Exercise instructions → Give back exactly the lines of the data below, starting with the line that has "the Scheduler -/" and going on through the line that has "let a := s.arg".

=-=-=

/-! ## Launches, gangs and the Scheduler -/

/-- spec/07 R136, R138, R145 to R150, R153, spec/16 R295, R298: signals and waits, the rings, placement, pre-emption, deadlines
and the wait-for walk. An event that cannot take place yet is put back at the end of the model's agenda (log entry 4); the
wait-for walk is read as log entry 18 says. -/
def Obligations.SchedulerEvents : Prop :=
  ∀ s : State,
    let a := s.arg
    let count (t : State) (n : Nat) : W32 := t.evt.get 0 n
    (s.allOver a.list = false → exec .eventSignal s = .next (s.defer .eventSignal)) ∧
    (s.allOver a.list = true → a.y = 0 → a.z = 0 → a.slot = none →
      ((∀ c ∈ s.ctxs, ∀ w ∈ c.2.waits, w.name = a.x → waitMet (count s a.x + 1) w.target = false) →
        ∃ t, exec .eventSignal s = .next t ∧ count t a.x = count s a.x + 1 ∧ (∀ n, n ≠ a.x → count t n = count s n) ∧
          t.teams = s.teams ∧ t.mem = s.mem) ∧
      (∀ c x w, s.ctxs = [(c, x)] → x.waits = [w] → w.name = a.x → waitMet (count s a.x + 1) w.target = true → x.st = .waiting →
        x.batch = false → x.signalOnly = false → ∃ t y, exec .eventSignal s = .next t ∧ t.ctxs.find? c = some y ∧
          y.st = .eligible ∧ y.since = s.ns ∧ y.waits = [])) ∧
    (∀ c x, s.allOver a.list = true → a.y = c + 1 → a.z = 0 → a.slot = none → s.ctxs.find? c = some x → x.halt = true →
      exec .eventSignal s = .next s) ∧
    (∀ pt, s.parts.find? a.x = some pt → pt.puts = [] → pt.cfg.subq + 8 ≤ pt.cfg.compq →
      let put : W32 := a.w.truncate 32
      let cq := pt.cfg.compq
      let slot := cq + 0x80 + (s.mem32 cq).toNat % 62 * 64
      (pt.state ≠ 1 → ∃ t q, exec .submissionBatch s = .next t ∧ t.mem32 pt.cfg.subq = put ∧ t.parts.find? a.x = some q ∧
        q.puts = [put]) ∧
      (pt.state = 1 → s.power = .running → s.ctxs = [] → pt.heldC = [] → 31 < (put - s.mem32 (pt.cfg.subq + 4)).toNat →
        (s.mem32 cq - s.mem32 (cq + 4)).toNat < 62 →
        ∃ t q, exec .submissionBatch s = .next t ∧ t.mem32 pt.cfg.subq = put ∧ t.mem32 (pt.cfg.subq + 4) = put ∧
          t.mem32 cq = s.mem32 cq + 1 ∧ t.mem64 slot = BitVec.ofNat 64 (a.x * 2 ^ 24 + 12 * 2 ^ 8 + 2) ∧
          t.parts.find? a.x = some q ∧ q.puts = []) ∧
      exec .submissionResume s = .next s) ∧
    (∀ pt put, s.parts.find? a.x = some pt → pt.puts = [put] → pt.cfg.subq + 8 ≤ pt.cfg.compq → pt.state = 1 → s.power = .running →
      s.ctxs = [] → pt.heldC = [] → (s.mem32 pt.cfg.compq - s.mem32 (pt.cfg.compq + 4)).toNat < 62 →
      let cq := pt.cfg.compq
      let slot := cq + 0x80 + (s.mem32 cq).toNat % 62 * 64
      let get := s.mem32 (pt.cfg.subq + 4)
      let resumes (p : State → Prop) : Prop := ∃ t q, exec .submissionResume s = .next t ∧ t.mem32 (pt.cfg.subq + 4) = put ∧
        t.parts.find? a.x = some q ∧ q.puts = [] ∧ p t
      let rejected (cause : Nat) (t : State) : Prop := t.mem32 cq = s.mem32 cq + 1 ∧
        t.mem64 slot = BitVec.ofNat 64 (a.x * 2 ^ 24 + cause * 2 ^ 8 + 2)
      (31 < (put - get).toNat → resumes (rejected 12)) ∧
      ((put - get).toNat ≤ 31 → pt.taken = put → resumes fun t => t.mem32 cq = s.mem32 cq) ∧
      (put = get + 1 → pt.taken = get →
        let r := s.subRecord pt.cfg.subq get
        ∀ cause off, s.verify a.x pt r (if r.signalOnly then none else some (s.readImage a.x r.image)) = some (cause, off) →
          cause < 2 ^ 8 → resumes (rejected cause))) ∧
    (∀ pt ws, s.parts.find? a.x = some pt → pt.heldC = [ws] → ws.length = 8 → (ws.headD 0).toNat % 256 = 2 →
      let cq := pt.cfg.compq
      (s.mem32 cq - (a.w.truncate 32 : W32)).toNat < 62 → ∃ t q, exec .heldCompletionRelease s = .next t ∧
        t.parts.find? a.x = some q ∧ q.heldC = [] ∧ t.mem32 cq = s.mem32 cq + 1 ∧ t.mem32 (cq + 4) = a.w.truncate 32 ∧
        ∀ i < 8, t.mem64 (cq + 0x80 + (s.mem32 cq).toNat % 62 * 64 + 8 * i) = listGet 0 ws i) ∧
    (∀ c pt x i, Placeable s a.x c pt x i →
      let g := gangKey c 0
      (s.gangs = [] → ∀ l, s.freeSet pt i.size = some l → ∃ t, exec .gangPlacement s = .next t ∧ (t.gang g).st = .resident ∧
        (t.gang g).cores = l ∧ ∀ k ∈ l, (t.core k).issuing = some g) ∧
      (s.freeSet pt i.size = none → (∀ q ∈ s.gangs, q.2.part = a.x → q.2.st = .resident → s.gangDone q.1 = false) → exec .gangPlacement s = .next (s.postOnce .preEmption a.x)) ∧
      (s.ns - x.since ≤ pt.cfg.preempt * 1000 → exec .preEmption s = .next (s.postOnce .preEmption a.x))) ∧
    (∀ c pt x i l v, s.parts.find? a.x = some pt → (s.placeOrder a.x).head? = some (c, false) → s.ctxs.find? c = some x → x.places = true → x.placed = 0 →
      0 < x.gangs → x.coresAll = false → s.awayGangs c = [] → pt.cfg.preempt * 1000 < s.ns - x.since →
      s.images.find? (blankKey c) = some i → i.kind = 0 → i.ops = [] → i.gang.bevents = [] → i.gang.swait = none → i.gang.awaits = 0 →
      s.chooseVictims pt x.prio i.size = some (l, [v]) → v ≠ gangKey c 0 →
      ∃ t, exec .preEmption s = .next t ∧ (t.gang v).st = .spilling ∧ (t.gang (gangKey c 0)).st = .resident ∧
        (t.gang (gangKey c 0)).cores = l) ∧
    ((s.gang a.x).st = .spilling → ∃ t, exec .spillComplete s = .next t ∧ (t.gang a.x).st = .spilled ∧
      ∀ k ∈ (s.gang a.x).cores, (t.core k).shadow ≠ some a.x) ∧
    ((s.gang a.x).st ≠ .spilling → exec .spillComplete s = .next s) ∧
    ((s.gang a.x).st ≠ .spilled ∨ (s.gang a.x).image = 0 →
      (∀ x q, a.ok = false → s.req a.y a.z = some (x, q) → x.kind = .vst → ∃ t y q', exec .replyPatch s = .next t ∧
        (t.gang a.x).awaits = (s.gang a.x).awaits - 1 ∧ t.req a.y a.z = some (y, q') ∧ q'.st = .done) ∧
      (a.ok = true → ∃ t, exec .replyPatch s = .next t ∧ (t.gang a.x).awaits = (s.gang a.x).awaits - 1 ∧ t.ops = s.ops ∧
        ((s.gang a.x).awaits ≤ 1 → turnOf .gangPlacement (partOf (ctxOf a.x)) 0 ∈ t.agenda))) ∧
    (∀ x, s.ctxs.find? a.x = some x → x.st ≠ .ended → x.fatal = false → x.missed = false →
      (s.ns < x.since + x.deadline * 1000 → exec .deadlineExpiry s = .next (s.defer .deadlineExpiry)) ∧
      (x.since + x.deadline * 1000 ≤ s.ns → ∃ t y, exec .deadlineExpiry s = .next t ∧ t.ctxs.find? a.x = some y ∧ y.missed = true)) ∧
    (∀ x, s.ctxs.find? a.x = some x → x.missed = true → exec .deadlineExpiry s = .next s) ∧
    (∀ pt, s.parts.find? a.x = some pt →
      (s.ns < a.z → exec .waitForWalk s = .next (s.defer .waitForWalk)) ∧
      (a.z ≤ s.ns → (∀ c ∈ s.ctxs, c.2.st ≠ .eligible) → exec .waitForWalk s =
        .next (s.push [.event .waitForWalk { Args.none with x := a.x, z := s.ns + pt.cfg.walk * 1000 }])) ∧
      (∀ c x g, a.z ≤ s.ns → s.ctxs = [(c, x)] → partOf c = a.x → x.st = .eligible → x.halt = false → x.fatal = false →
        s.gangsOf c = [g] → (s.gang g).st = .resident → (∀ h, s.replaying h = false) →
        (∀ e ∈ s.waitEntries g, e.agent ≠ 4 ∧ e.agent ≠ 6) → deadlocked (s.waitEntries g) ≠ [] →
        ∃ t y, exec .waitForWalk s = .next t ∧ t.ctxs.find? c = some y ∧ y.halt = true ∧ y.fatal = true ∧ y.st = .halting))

=-=-=

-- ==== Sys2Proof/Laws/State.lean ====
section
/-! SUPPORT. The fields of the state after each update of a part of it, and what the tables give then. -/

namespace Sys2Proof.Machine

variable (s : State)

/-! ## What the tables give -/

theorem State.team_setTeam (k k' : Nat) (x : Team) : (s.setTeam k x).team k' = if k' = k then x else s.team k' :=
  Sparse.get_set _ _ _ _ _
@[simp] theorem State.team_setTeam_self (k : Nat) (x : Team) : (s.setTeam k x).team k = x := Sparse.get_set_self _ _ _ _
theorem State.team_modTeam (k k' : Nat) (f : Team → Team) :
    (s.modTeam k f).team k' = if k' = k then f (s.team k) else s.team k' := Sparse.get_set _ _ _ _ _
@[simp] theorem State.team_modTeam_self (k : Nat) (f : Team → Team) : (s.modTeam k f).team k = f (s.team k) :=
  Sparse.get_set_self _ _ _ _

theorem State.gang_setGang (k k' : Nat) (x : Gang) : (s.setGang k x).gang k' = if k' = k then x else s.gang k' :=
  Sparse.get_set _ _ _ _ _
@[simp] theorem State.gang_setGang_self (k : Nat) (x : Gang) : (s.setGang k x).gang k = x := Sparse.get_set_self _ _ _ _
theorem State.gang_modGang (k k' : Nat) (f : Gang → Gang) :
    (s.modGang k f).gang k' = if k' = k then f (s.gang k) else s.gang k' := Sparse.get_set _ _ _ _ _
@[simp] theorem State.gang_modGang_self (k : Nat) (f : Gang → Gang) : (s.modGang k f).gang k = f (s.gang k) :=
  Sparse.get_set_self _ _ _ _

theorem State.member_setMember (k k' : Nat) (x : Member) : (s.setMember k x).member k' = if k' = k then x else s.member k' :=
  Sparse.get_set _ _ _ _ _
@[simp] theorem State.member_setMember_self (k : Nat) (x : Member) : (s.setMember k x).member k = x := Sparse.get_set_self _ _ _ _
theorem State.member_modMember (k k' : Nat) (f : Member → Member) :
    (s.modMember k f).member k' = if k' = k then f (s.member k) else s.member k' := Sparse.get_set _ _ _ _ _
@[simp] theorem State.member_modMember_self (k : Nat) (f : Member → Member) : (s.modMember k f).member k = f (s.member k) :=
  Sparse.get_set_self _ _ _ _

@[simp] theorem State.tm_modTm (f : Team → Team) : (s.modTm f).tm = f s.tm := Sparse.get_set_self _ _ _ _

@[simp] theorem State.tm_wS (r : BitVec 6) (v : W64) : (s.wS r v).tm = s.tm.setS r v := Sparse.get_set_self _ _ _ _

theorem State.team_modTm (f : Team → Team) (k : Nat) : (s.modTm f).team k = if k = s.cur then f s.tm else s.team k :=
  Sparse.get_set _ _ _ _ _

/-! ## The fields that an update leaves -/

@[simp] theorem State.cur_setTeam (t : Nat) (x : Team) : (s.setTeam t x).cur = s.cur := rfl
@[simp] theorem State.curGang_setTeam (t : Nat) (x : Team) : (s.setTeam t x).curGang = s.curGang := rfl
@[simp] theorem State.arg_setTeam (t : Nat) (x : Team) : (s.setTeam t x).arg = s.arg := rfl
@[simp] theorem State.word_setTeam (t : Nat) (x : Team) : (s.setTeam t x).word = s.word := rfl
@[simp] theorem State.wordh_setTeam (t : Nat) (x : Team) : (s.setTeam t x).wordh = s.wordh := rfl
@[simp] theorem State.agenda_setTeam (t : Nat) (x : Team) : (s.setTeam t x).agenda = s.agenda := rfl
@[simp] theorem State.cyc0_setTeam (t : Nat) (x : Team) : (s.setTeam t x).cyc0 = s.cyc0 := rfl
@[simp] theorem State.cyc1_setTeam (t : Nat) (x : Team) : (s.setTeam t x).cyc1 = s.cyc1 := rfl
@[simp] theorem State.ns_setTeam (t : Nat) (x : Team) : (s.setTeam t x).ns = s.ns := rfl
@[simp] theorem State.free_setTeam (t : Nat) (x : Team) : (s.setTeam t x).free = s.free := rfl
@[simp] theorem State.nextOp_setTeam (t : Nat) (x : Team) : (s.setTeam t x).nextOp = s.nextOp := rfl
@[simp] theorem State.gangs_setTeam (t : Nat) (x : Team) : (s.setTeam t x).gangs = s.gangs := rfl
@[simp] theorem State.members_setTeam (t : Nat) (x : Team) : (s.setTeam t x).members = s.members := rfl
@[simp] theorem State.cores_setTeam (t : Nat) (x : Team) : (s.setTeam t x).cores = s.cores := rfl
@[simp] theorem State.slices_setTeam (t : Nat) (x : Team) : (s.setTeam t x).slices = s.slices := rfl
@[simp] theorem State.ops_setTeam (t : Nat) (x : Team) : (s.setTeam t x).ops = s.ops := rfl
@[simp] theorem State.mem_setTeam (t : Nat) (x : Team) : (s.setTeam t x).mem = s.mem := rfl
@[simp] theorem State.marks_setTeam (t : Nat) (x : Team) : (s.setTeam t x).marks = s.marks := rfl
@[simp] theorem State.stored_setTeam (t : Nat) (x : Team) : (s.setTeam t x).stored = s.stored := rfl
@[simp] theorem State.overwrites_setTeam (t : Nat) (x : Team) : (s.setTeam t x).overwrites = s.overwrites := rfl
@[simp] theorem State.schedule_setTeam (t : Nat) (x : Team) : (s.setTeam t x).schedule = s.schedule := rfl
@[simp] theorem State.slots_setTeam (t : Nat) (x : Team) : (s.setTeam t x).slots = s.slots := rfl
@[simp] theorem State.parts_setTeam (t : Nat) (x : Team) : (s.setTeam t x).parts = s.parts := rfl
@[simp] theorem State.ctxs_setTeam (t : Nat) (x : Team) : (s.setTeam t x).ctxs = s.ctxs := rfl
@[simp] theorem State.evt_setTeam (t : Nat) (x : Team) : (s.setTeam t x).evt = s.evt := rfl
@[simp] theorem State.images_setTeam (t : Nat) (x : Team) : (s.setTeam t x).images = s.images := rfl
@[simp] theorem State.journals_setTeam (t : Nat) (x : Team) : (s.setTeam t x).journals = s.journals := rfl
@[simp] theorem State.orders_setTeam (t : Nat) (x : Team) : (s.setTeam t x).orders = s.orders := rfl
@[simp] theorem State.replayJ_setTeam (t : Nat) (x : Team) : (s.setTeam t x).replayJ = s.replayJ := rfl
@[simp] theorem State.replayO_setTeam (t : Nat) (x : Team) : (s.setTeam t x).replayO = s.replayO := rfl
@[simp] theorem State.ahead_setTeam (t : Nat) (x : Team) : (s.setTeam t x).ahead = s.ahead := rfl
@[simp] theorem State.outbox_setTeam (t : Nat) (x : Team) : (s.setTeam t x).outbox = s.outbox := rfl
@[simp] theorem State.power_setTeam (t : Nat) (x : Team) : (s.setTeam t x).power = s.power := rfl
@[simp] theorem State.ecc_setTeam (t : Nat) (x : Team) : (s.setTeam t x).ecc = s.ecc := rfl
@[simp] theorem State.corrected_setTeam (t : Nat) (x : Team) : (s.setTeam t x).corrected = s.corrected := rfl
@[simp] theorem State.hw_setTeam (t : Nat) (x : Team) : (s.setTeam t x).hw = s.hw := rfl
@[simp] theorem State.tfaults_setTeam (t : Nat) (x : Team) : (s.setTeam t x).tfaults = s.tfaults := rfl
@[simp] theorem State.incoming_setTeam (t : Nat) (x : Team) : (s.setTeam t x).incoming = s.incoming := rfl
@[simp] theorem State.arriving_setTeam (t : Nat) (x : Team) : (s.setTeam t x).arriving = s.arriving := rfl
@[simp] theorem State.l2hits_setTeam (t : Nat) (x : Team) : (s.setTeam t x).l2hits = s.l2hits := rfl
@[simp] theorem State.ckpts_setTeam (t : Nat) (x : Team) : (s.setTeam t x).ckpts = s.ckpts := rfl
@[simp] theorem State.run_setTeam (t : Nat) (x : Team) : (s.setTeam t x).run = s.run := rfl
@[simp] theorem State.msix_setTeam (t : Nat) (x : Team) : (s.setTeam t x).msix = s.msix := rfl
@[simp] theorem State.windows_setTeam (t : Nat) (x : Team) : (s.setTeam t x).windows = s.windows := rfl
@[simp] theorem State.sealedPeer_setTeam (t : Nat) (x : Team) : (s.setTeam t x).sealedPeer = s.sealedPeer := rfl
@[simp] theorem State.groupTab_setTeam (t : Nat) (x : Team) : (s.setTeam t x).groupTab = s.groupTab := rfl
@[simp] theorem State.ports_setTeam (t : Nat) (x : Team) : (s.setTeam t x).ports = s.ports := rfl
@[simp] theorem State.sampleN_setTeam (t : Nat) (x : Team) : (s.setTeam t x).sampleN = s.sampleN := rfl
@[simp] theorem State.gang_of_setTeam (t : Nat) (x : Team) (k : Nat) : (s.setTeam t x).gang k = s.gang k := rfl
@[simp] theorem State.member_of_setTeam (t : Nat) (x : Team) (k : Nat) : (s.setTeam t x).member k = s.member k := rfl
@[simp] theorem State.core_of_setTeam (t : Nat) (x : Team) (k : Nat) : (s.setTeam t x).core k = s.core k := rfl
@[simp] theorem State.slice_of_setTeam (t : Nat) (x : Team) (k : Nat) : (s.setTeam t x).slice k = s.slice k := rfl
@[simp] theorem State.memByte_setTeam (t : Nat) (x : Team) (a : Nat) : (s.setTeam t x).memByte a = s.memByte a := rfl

=-=-=

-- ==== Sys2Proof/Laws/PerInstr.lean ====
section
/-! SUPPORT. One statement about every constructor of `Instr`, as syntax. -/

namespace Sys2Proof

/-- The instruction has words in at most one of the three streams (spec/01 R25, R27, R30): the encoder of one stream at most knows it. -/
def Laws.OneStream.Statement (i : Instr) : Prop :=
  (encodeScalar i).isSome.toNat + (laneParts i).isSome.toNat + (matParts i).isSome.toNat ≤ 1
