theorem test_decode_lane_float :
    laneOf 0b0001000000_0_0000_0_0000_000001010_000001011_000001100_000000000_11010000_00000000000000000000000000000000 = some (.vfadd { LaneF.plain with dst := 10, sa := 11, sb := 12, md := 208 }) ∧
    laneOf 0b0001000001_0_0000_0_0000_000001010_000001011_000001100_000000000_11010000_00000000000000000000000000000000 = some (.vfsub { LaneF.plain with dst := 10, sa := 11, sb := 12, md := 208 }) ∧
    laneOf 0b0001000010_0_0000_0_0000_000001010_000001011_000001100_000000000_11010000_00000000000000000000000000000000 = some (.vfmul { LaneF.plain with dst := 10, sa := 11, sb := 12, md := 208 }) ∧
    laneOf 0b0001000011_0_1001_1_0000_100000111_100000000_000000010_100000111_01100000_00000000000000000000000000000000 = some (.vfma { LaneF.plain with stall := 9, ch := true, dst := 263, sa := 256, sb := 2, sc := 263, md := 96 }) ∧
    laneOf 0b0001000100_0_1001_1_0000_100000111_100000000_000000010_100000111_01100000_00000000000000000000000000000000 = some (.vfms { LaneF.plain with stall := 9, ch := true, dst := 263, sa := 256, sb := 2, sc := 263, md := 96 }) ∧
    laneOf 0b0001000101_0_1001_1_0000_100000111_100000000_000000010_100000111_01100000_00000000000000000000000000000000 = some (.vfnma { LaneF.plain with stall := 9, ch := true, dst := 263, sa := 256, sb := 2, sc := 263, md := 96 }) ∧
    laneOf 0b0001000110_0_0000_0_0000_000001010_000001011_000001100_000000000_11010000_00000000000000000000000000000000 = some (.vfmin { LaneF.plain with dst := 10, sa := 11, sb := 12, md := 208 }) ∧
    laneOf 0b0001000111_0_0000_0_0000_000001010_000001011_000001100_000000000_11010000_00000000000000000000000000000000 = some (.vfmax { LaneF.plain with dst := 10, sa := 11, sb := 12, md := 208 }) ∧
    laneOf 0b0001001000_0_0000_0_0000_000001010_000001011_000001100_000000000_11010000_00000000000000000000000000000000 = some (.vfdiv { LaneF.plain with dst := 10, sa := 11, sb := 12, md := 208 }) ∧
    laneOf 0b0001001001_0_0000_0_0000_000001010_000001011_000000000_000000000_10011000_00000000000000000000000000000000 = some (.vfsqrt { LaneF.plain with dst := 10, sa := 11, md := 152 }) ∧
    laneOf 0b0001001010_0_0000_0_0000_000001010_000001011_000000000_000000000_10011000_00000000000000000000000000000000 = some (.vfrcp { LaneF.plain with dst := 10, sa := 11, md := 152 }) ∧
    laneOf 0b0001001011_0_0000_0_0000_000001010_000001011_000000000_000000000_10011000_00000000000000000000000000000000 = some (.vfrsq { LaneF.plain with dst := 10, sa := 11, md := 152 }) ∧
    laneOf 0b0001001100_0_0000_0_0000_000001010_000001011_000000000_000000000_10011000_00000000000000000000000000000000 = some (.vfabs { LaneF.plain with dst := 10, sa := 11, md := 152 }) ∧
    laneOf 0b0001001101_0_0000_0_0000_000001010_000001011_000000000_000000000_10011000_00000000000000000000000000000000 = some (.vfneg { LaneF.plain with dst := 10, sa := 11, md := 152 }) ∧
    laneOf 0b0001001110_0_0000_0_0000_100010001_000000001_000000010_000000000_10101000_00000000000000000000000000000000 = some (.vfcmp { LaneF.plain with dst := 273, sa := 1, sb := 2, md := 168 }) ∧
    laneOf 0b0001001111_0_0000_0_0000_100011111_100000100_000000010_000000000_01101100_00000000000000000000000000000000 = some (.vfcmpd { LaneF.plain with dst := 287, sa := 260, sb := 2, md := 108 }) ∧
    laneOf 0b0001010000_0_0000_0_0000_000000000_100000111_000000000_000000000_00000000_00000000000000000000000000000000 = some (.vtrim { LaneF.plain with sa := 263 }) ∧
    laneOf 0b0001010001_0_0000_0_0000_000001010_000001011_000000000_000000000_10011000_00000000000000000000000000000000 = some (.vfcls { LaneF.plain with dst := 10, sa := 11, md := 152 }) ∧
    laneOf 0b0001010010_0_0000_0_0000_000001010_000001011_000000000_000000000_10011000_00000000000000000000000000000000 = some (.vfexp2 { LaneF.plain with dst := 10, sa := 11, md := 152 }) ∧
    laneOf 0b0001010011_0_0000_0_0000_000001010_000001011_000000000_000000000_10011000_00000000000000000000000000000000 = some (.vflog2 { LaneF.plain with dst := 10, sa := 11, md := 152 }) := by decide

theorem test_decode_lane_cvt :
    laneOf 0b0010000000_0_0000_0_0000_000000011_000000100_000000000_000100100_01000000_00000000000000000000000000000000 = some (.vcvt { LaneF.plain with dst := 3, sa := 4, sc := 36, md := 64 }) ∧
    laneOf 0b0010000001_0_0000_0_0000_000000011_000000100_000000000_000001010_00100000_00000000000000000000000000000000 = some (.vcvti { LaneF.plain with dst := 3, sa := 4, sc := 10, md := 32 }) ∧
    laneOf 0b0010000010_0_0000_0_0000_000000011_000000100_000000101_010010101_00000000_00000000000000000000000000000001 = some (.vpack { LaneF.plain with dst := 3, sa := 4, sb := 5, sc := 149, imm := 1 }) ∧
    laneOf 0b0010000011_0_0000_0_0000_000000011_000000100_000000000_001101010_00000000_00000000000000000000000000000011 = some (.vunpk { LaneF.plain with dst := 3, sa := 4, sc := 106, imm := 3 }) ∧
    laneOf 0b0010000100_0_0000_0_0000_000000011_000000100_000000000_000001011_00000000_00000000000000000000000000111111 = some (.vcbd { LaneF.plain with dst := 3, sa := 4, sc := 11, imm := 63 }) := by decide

=-=-=

Solution →
/-! ## Launches, gangs and the Scheduler -/

/-- spec/07 R136, R138, R145 to R150, R153, spec/16 R295, R298: signals and waits, the rings, placement, pre-emption, deadlines
and the wait-for walk. An event that cannot take place yet is put back at the end of the model's agenda (log entry 4); the
wait-for walk is read as log entry 18 says. -/
def Obligations.SchedulerEvents : Prop :=
  ∀ s : State,
    let a := s.arg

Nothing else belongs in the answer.